-------- RECORD EXCERPTS
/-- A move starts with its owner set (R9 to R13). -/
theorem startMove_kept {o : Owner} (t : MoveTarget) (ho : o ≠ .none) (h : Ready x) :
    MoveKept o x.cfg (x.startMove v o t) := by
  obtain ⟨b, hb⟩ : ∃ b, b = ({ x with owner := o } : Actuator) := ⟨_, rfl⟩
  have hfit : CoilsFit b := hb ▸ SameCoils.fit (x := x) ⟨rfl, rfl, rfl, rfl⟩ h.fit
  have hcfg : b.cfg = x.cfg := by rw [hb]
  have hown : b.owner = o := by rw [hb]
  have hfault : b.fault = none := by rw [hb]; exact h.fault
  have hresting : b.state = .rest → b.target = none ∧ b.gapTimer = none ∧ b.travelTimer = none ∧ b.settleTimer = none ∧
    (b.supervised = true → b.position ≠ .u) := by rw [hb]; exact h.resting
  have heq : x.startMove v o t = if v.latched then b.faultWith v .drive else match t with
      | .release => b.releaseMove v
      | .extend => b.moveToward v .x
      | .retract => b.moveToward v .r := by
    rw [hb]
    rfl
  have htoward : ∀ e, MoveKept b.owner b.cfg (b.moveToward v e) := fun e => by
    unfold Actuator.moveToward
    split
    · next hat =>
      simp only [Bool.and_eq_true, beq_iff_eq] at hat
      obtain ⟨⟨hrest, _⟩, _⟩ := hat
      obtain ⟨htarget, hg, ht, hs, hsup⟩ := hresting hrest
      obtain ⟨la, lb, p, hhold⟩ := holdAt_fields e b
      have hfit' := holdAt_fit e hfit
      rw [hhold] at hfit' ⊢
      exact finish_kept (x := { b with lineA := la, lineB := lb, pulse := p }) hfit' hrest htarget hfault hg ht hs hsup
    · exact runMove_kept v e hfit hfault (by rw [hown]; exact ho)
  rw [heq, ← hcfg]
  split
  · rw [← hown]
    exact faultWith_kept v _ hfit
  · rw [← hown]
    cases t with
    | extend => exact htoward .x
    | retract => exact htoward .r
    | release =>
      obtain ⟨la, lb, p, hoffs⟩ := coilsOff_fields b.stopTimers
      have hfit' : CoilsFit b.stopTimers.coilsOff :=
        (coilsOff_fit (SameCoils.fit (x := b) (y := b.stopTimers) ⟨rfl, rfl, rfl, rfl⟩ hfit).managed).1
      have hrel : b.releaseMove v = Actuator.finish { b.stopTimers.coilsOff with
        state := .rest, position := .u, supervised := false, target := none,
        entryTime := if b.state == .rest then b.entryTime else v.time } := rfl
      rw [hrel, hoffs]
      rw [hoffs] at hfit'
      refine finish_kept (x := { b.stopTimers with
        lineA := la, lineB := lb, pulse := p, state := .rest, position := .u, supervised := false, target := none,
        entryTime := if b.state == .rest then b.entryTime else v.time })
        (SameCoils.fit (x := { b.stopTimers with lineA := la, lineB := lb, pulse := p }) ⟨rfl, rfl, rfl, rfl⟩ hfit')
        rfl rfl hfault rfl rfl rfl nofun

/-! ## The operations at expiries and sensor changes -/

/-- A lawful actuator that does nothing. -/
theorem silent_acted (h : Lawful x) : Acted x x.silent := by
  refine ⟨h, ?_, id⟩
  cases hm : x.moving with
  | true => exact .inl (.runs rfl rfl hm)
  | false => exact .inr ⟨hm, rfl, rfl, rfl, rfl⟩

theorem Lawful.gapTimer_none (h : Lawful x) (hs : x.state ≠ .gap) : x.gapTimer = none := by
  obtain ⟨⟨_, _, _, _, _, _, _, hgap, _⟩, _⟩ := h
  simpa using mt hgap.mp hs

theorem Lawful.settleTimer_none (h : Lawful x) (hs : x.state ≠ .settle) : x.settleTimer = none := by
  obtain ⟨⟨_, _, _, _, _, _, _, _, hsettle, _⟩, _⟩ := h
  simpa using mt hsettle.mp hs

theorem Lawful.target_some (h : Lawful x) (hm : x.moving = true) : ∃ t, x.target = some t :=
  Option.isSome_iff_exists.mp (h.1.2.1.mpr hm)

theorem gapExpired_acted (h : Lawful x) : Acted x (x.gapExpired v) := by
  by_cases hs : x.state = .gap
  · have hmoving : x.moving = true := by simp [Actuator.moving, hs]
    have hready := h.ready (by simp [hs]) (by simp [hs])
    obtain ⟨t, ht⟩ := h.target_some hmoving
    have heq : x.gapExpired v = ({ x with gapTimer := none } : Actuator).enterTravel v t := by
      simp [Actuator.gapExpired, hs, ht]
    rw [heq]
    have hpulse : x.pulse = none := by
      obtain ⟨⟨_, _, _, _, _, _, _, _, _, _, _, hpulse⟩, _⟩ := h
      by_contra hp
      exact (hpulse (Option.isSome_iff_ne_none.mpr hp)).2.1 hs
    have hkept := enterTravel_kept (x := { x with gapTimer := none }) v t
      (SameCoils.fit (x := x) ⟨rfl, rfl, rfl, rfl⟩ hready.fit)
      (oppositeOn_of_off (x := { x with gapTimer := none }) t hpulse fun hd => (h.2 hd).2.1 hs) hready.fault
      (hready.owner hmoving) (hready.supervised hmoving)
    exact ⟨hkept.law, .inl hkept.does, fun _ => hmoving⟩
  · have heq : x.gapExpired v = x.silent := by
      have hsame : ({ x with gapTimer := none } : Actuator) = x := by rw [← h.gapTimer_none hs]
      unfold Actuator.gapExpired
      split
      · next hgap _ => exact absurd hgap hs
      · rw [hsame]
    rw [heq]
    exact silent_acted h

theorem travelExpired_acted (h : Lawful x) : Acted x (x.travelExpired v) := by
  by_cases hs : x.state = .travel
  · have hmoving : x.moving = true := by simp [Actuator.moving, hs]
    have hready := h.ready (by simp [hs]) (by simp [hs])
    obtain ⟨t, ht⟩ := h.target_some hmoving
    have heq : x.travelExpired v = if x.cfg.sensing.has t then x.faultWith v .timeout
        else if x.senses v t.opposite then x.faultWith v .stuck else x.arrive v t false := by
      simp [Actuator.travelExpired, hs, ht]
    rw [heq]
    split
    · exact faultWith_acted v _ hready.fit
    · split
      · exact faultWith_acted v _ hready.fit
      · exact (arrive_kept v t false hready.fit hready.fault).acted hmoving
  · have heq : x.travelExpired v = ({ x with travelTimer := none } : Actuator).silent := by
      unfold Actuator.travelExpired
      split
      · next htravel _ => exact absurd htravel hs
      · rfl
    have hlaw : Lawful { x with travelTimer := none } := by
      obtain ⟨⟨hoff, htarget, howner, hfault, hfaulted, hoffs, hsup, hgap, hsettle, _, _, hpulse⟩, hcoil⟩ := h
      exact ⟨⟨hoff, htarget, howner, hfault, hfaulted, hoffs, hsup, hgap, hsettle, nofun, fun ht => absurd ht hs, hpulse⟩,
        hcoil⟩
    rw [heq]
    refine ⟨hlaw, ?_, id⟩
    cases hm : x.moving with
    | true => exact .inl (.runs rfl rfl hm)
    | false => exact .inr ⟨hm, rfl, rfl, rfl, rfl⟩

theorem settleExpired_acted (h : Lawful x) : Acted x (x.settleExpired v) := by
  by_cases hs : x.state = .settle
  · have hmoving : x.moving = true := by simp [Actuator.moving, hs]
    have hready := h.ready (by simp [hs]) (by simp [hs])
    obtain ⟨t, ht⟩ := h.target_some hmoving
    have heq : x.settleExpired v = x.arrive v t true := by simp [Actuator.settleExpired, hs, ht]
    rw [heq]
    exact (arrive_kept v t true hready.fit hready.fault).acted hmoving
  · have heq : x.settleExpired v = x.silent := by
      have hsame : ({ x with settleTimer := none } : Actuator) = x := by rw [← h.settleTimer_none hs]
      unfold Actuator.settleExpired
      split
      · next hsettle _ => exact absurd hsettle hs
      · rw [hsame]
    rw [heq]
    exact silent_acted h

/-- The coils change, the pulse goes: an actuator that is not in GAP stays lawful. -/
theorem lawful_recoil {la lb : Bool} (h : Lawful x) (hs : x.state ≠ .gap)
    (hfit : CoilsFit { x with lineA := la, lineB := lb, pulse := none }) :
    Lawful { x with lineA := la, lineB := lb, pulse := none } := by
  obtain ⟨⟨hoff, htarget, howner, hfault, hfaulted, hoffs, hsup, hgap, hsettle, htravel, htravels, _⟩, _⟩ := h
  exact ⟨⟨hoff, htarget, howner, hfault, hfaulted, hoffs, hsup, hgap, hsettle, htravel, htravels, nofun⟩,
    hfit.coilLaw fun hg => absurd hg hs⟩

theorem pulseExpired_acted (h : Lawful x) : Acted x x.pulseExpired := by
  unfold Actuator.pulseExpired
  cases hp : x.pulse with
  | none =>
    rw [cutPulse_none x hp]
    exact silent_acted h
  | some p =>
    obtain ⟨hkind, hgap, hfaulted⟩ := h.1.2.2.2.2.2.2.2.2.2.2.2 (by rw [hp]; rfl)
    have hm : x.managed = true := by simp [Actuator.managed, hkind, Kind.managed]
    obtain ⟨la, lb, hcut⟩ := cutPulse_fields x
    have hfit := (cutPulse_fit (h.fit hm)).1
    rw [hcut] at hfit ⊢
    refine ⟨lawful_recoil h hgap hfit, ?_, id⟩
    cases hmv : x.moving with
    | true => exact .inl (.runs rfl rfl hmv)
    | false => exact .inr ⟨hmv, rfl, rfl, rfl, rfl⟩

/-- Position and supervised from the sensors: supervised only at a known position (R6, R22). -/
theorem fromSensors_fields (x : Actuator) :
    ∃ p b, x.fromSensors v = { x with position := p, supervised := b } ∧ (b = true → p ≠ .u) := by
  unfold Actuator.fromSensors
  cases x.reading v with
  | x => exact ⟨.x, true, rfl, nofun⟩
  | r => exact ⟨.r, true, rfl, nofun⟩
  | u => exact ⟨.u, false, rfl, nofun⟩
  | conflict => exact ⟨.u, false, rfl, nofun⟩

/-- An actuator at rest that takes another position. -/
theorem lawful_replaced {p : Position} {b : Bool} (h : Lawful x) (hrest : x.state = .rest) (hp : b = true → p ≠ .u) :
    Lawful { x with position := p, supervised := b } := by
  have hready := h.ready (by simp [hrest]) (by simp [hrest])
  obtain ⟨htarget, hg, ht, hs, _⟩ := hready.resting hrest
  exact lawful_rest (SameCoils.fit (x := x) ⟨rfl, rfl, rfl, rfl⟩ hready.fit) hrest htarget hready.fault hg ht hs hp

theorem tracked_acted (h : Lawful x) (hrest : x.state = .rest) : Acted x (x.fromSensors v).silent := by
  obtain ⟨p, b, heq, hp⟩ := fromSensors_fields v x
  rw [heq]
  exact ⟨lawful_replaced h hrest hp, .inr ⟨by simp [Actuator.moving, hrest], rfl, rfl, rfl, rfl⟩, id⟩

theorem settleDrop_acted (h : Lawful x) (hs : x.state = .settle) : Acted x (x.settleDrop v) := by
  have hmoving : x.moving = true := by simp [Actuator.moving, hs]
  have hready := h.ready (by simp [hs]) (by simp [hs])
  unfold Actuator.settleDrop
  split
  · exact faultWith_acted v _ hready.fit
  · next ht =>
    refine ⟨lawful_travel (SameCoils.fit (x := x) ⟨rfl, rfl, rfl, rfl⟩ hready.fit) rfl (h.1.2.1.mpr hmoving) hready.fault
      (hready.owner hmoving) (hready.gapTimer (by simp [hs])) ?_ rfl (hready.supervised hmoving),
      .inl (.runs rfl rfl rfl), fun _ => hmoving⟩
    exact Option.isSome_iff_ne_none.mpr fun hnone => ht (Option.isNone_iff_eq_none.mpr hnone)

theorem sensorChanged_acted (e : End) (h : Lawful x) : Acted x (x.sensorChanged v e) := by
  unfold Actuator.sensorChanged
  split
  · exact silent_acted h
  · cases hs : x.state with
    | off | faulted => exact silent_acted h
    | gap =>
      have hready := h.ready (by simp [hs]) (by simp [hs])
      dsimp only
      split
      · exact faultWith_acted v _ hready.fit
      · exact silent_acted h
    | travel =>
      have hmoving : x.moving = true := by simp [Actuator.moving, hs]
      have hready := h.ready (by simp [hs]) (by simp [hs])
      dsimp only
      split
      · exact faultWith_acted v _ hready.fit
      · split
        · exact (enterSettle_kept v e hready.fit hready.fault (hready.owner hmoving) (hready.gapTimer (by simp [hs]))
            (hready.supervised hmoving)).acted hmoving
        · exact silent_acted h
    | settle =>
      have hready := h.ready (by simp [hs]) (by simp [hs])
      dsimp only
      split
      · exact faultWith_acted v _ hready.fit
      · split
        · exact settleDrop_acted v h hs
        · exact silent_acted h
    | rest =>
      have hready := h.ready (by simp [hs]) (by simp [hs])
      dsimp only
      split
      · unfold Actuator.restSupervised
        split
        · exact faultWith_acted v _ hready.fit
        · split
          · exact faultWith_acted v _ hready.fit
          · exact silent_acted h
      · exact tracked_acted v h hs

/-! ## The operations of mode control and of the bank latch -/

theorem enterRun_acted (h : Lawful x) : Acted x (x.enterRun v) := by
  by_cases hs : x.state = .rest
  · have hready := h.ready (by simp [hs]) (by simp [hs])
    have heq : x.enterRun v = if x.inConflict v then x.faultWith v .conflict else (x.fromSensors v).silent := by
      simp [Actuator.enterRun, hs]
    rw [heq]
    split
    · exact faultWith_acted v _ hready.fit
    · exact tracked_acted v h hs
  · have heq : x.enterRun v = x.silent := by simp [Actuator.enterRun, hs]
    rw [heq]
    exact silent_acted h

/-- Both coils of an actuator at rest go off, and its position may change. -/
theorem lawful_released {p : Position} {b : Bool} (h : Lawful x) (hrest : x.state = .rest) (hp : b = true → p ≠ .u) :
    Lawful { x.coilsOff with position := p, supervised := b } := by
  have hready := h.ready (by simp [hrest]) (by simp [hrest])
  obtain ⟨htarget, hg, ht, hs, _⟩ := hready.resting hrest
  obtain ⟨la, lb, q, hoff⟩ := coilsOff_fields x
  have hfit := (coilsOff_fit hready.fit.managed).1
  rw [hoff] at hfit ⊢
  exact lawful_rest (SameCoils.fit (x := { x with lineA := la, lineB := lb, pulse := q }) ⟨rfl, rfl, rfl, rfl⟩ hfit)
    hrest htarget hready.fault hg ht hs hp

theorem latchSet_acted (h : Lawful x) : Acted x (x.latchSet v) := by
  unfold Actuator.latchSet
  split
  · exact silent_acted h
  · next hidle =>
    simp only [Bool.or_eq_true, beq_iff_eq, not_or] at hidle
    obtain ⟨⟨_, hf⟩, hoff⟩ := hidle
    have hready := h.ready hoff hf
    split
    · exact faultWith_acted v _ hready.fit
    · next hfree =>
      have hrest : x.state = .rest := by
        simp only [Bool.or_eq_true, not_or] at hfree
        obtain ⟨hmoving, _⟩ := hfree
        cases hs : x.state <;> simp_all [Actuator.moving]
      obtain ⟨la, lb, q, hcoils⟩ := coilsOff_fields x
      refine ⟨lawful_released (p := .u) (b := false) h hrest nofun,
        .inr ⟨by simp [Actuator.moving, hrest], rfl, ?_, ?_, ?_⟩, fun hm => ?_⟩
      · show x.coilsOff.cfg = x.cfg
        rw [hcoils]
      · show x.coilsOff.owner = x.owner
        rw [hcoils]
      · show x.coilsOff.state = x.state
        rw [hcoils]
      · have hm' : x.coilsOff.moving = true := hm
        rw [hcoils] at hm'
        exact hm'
----------------
Your answer must consist only of the lines from the one with "x.coilsOff.cfg = x.cfg" through the final line of the entries, each retyped exactly.

      · show x.coilsOff.cfg = x.cfg
        rw [hcoils]
      · show x.coilsOff.owner = x.owner
        rw [hcoils]
      · show x.coilsOff.state = x.state
        rw [hcoils]
      · have hm' : x.coilsOff.moving = true := hm
        rw [hcoils] at hm'
        exact hm'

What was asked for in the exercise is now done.